### Information:

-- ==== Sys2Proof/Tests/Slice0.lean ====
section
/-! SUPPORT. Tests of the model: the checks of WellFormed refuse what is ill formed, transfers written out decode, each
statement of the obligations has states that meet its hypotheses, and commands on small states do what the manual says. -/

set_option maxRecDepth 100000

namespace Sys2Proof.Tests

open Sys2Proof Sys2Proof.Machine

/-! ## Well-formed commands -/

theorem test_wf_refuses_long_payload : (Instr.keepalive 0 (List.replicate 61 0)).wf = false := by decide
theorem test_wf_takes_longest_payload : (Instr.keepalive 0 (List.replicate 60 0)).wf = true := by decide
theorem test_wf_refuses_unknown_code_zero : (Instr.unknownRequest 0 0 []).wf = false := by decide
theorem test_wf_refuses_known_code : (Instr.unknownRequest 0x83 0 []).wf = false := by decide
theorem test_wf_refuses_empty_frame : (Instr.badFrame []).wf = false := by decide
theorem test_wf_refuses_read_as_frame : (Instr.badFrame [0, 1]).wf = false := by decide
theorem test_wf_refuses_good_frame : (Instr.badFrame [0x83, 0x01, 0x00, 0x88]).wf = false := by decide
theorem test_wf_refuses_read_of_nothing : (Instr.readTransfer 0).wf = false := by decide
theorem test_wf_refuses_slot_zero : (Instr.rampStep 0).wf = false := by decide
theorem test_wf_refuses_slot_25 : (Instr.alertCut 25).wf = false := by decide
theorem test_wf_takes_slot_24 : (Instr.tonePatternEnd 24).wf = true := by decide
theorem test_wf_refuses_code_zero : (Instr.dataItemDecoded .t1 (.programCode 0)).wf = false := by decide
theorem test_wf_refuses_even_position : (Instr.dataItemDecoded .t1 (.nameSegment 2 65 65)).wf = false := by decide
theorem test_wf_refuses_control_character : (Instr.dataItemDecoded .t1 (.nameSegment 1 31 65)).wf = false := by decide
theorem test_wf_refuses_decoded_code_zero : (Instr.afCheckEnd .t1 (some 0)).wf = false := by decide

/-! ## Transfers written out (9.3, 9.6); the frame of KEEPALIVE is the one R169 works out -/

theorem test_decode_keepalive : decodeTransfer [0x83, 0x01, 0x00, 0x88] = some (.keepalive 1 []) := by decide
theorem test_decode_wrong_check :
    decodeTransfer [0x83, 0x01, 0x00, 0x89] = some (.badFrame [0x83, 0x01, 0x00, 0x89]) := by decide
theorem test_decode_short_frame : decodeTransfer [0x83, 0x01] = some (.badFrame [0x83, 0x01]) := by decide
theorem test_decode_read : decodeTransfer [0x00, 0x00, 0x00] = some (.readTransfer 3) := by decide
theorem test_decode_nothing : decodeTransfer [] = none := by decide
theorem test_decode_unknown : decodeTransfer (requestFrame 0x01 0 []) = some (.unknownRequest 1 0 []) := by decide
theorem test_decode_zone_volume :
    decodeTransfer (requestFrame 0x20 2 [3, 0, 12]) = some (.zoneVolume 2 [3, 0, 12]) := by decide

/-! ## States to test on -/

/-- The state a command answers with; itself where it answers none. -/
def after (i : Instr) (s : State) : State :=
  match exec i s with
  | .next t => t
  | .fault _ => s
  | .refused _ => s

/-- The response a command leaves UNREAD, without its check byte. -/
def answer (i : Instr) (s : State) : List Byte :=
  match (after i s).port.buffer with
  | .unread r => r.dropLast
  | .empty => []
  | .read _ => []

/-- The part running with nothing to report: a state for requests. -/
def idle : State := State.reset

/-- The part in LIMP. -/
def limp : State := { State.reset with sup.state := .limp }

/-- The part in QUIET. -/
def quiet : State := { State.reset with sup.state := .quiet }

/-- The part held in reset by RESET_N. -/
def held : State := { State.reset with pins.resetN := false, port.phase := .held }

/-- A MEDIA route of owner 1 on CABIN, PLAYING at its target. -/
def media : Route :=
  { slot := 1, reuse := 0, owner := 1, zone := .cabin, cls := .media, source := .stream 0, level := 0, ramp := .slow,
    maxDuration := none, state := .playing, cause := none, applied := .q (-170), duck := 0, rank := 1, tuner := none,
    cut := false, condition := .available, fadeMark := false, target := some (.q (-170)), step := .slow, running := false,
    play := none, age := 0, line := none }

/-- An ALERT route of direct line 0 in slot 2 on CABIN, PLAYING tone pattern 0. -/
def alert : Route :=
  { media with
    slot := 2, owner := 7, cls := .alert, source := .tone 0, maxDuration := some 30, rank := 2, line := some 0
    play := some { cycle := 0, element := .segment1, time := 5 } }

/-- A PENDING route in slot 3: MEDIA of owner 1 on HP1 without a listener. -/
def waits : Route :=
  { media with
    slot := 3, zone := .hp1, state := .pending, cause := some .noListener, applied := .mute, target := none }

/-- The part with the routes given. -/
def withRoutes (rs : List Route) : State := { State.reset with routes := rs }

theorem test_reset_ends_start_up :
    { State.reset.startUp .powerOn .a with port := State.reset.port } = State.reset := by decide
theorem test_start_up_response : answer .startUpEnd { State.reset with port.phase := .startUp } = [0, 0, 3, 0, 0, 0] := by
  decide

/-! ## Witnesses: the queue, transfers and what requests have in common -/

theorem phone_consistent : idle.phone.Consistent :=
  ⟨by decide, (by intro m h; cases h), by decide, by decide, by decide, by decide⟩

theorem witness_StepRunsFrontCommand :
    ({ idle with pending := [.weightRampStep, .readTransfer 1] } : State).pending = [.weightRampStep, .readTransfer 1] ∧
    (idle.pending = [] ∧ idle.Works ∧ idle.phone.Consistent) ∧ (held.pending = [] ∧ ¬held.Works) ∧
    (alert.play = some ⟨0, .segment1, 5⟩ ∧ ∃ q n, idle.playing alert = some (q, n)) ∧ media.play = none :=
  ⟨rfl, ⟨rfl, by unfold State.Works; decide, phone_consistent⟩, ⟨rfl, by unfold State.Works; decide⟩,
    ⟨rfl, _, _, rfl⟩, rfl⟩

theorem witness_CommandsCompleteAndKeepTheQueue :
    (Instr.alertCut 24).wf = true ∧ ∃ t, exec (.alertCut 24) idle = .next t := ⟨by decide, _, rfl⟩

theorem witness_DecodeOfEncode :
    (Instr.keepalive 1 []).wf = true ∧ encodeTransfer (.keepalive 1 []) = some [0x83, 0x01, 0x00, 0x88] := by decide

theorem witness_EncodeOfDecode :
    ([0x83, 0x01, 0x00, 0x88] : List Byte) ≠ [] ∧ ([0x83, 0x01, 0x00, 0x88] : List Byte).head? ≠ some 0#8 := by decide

### Aim of the task:
Copy every line in the listing above where the string "part" turns up.

### Answer space:
/-- The part running with nothing to report: a state for requests. -/
/-- The part in LIMP. -/
/-- The part in QUIET. -/
/-- The part held in reset by RESET_N. -/
/-- The part with the routes given. -/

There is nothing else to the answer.